-- ==== Sys2Proof/Machine/Copy.lean ====
section
/-! DEFINITION. Copy channels, transfer records and completion rings (R192 to R204, R405 to R411). -/

namespace Sys2Proof.Machine

/-! ## Channels (R192) -/

def State.channel (s : State) (n : Nat) : Channel := tget default s.channels n
def State.setChannel (s : State) (n : Nat) (c : Channel) : State := { s with channels := tset default s.channels n c }
def State.modChannel (s : State) (n : Nat) (f : Channel → Channel) : State := s.setChannel n (f (s.channel n))

/-- Channels that an XCOPY on a core may use (R192): those of its base die and of its world. Each base die has 32 engines
of four channels. -/
def channelsOf (s : State) (core : Nat) : List Nat :=
  ((List.range 128).map fun k => 128 * (core / 32) + k).filter fun n => s.pkg.worldCopy.getLsbD (n / 4) = s.coreSecure core

/-- The lowest-numbered idle candidate. -/
def idleChannel (s : State) (core : Nat) : Option Nat := (channelsOf s core).find? fun n => (s.channel n).st = .idle

/-- Chains that a team started and that have not ended. -/
def teamChains (s : State) (team : Nat) : Nat := (s.channels.filter fun p => p.2.team = team && p.2.st ≠ .idle).length

/-- The core for which an issuer waits: a stream's own, or, from 100 on, the core of a chain that restarts (R96, R192). -/
def waitCore (s : State) (w : UnitRef × Nat) : Option Nat :=
  if 100 ≤ w.2 then (s.team? w.1.team).map fun t => t.cores.getD (w.2 - 100) t.home
  else (s.unit? w.1).bind fun u => if u.exited then none else some u.core

/-- Whether a waiting issuer could take a channel of the same pool (R192). -/
def chainReady (s : State) (core : Nat) (w : UnitRef × Nat) : Bool :=
  match waitCore s w with
  | some k => k / 32 = core / 32 && s.coreSecure k = s.coreSecure core && decide (teamChains s w.1.team < 32)
  | none => false

/-- A chain starts on a channel (R192, R406): LAST is still the status of the last record ended. -/
def startChain (s : State) (n head core place team ctx pol : Nat) (wins : Table W64) : State :=
  s.setChannel n
    { (default : Channel) with head := head, cur := head, st := .reading, ctx := ctx, core := core, place := place, team := team
                               pol := pol, wins := wins, last := (s.channel n).last }

/-! ## Completion rings (R198, R199, R408) -/

def State.ring (s : State) (core k : Nat) : BitVec 256 := tget 0 (s.core core).rings k
def State.setRing (s : State) (core k : Nat) (r : BitVec 256) : State :=
  s.modCore core fun c => { c with rings := tset 0 c.rings k r }

def rgBase (r : BitVec 256) : Nat := bits r 0 57
def rgLogn (r : BitVec 256) : Nat := bits r 64 4
def rgR (r : BitVec 256) : Nat := bits r 128 32
def rgW (r : BitVec 256) : Nat := bits r 160 32
def rgRes (r : BitVec 256) : Nat := bits r 192 32
def rgHeld (r : BitVec 256) : Bool := r.getLsbD 224
def rgPlace (r : BitVec 256) : Nat := bits r 225 4

/-- Whether a team holds a ring of a core (R198). -/
def ringHeld (s : State) (core k team : Nat) : Bool :=
  (match s.team? team with
   | some t => t.resident && core ∈ t.cores && rgHeld (s.ring core k) && rgPlace (s.ring core k) = t.placeOn core &&
       !((s.core core).orphans.any fun o => o.1 = k)
   | none => false) || decide ((k, team) ∈ (s.core core).orphans)

/-- A filled slot is available (R199, R204). -/
def ringReady (r : BitVec 256) : Bool := rgW r ≠ rgR r

/-- Slots reserved and not read fill the ring (R199). -/
def ringFull (r : BitVec 256) : Bool := (rgRes r + 2 ^ 32 - rgR r) % 2 ^ 32 = 2 ^ rgLogn r

/-- The slot of an index (R198). -/
def slotAddr (r : BitVec 256) (i : Nat) : Nat := rgBase r + 32 * (i % 2 ^ rgLogn r)

/-- WPTR over every contiguous filled slot (R199). -/
def advanceW : Nat → Nat → Nat → List (Nat × W32) → Nat × List (Nat × W32)
  | 0, _, w, l => (w, l)
  | n + 1, k, w, l =>
    if (k, BitVec.ofNat 32 w) ∈ l then advanceW n k ((w + 1) % 2 ^ 32) (l.erase (k, BitVec.ofNat 32 w)) else (w, l)

/-- A slot is filled (R199, R408): its 32 bytes are written, a refusal is noted and the slot dropped, and WPTR moves. -/
def fillSlot (s : State) (core k : Nat) (i : W32) (wins : Table W64) (ctx : Nat) (slot : BitVec 256) : State :=
  let r := s.ring core k
  let a := slotAddr r i.toNat
  let s := match engineCheck s wins (s.coreSecure core) true a 32 with
    | .ok => engineWrite s wins (s.coreSecure core) a (s.coreTag core) (bytesOf 32 slot.toNat)
    | x => ((engineNote s wins true x (s.coreTag core)).noteBit ctx 197).noteAddr ctx a
  let filled := (s.core core).filled ++ [(k, i)]
  let (w, left) := advanceW filled.length k (rgW r) filled
  (s.setRing core k (setBits r 160 32 w)).modCore core fun c => { c with filled := left }

/-- A slot that is filled is a release of what happens before this point (R168, R269). -/
def slotSync (s : State) (p : SyncPt) (core k i : Nat) : State :=
  let sl := SyncPt.slot core k i
  (s.forget fun x => x = sl).pass p sl

/-- A slot's contents (R198). -/
def slotWord (seq status sectors rec : Nat) : BitVec 256 :=
  setBits (setBits (setBits (setBits 0 0 32 seq) 32 8 status) 64 40 sectors) 128 57 rec

/-! ## Records (R193) -/

def rMode (r : BitVec 512) : Nat := bits r 1 3
def rSpeer (r : BitVec 512) : Bool := r.getLsbD 4
def rDpeer (r : BitVec 512) : Bool := r.getLsbD 5
def rSsp (r : BitVec 512) : Nat := bits r 6 2
def rDsp (r : BitVec 512) : Nat := bits r 8 2
def rScope (r : BitVec 512) : Nat := bits r 10 5
def rRingen (r : BitVec 512) : Bool := r.getLsbD 15
def rRing (r : BitVec 512) : Nat := bits r 16 6
def rEsz (r : BitVec 512) : Nat := 4 * 2 ^ bits r 22 2
def rQfmt (r : BitVec 512) : Nat := bits r 24 4
def rLside (r : BitVec 512) : Bool := r.getLsbD 28
def rPeer (r : BitVec 512) : BitVec 10 := r.extractLsb' 32 10
def rNext (r : BitVec 512) : Nat := bits r 64 57
def rSrc (r : BitVec 512) : Nat := bits r 128 64
def rDst (r : BitVec 512) : Nat := bits r 192 64
def rLen (r : BitVec 512) : Nat := bits r 256 40
def rLayout (r : BitVec 512) : Nat := bits r 320 57
def rAux (r : BitVec 512) : Nat := bits r 384 64
def rStaddr (r : BitVec 512) : Nat := bits r 448 57

/-- Fields outside the layout and the limits of R193, R196 and R197. Bits 127:121 are taken as reserved (log 31). -/
def recordBad (r : BitVec 512) : Bool :=
  let m := rMode r
  let elems := m = 1 || m = 2
  bits r 29 3 ≠ 0 || bits r 42 22 ≠ 0 || bits r 121 7 ≠ 0 || bits r 296 24 ≠ 0 || bits r 377 7 ≠ 0 || bits r 505 7 ≠ 0 ||
  decide (5 < m) || decide (1 < rSsp r) || (rSpeer r && rDpeer r) || (m ≠ 0 && (rSpeer r || rDpeer r)) ||
  (rSpeer r && rSsp r ≠ 0) || (rDpeer r && rDsp r ≠ 0) || rNext r % 64 ≠ 0 || rStaddr r % 64 ≠ 0 ||
  (elems && (rLen r = 0 || decide (2 ^ 24 < rLen r) || rAux r % 8 ≠ 0)) ||
  (m = 3 && (decide (3 < rQfmt r) || rLen r % (if rQfmt r < 2 then 128 else 64) ≠ 0 || rLayout r ≠ 0)) ||
  ((m = 0 || m = 4 || m = 5) && (decide (2 ^ 40 ≤ rAux r) || rLayout r % 32 ≠ 0)) ||
  ((m = 4 || m = 5) && rLayout r = 0 && rLen r % 1024 ≠ 0)

/-- The record's status for a cause (R202). -/
def causeStatus (k : Byte) : Nat :=
  match k.toNat with
  | 0x05 => 1 | 0x07 => 2 | 0x08 => 4 | 0x0A => 5 | _ => 3

/-- Why a channel cannot go on: it waits for a move, or a status. -/
inductive CpErr where
  | wait
  | bad (status : Nat)
  deriving DecidableEq, Repr, Inhabited

/-- A read through the chain's windows at its home (R193, R194). -/
def cpRead (s : State) (ch : Channel) (va len : Nat) : Except CpErr Bytes × State :=
  let sec := s.coreSecure ch.core
  match engineCheck s ch.wins sec false va len with
  | .wait => (.error .wait, s)
  | .stop k i a => (.error (.bad (causeStatus k)), engineNote s ch.wins false (.stop k i a) (s.coreTag ch.core))
  | .ok =>
    let (bad, bs, s) := engineRead s ch.wins sec va len (s.coreTag ch.core)
    if bad then (.error (.bad 5), s) else (.ok bs, s)

/-- A peer of the chain's context (R49). -/
def cpPeer (s : State) (ch : Channel) (id : BitVec 10) : Except CpErr Peer × State :=
  match cpRead s ch (peerAddr s ch.ctx id.toNat) 8 with
  | (.error e, s) => (.error e, s)
  | (.ok bs, s) =>
    match peerOf s (s.coreSecure ch.core) (wordOfBytes bs) with
    | .error k => (.error (.bad (if k = 0x08 then 4 else 7)), s)
    | .ok p => (.ok p, s)

/-! ## Layouts (R195) -/

/-- A predicate: the address of its word, the bit, and PSKIP. -/
abbrev Pred := Nat × Nat × Bool

/-- A run of the layout side: its position in the contiguous side, its offset and its length, and its element. -/
structure Run where
  pos : Nat
  off : Int
  len : Nat
  elem : Nat := 0
  pred : Option Pred := none
  deriving DecidableEq, Repr, Inhabited

/-- What a layout chain gives: its runs, the length of the contiguous side, and an error with its position. -/
structure Runs where
  runs : List Run
  total : Nat
  err : Option CpErr
  deriving DecidableEq, Repr, Inhabited

/-- Whether a predicate skips its element, read at the home of its word (R194, R195). -/
def predSkips (s : State) (ch : Channel) (p : Pred) : Except CpErr Bool × State :=
  match cpRead s ch p.1 8 with
  | (.error e, s) => (.error e, s)
  | (.ok w, s) => (.ok ((wordOfBytes w).getLsbD p.2.1 == p.2.2), s)

/-- The elements of a layout in chain order; the fuel exceeds the number of 32-byte elements there are. A predicate is read here
where the record's moves are requested from a peer now, and else when its element is reached (R195). -/
def layoutRuns (ch : Channel) (now : Bool) : Nat → Nat → Runs → State → Runs × State
  | 0, _, acc, s => ({ acc with err := some .wait }, s)
  | fuel + 1, a, acc, s =>
    if a = 0 then (acc, s)
    else
      match cpRead s ch a 32 with
      | (.error e, s) => ({ acc with err := some e }, s)
      | (.ok bs, s) =>
        let x : BitVec 256 := BitVec.ofNat 256 (natOf bs)
        let rows := bits x 104 20
        let rowlen := bits x 128 24
        let pred := bits x 192 57
        if bits x 59 5 ≠ 0 || bits x 124 4 ≠ 0 || bits x 152 8 ≠ 0 || x.getLsbD 255 || rows = 0 || rowlen = 0 || pred % 8 ≠ 0 ||
            bits x 0 57 % 32 ≠ 0 then ({ acc with err := some (.bad 1) }, s)
        else
          let test : Option Pred := if x.getLsbD 57 then some (pred, bits x 249 6, x.getLsbD 58) else none
          let (skip, s) : Except CpErr Bool × State :=
            match test with
            | some p => if now then predSkips s ch p else (.ok false, s)
            | none => (.ok false, s)
          match skip with
          | .error e => ({ acc with err := some e }, s)
          | .ok sk =>
            let off := signed 40 (bits x 64 40)
            let stride := signed 32 (bits x 160 32)
            let new : List Run := if sk then [] else (List.range rows).map fun k =>
              ⟨acc.total + k * rowlen, off + k * stride, rowlen, acc.total, if now then none else test⟩
            layoutRuns ch now fuel (bits x 0 57) { acc with runs := acc.runs ++ new, total := acc.total + rows * rowlen } s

▬▬▬▬▬▬▬▬▬▬

Task objective: The response is to be a bare number: the tally of lines in the listing above with the word "issuer".

Completed exercise: 2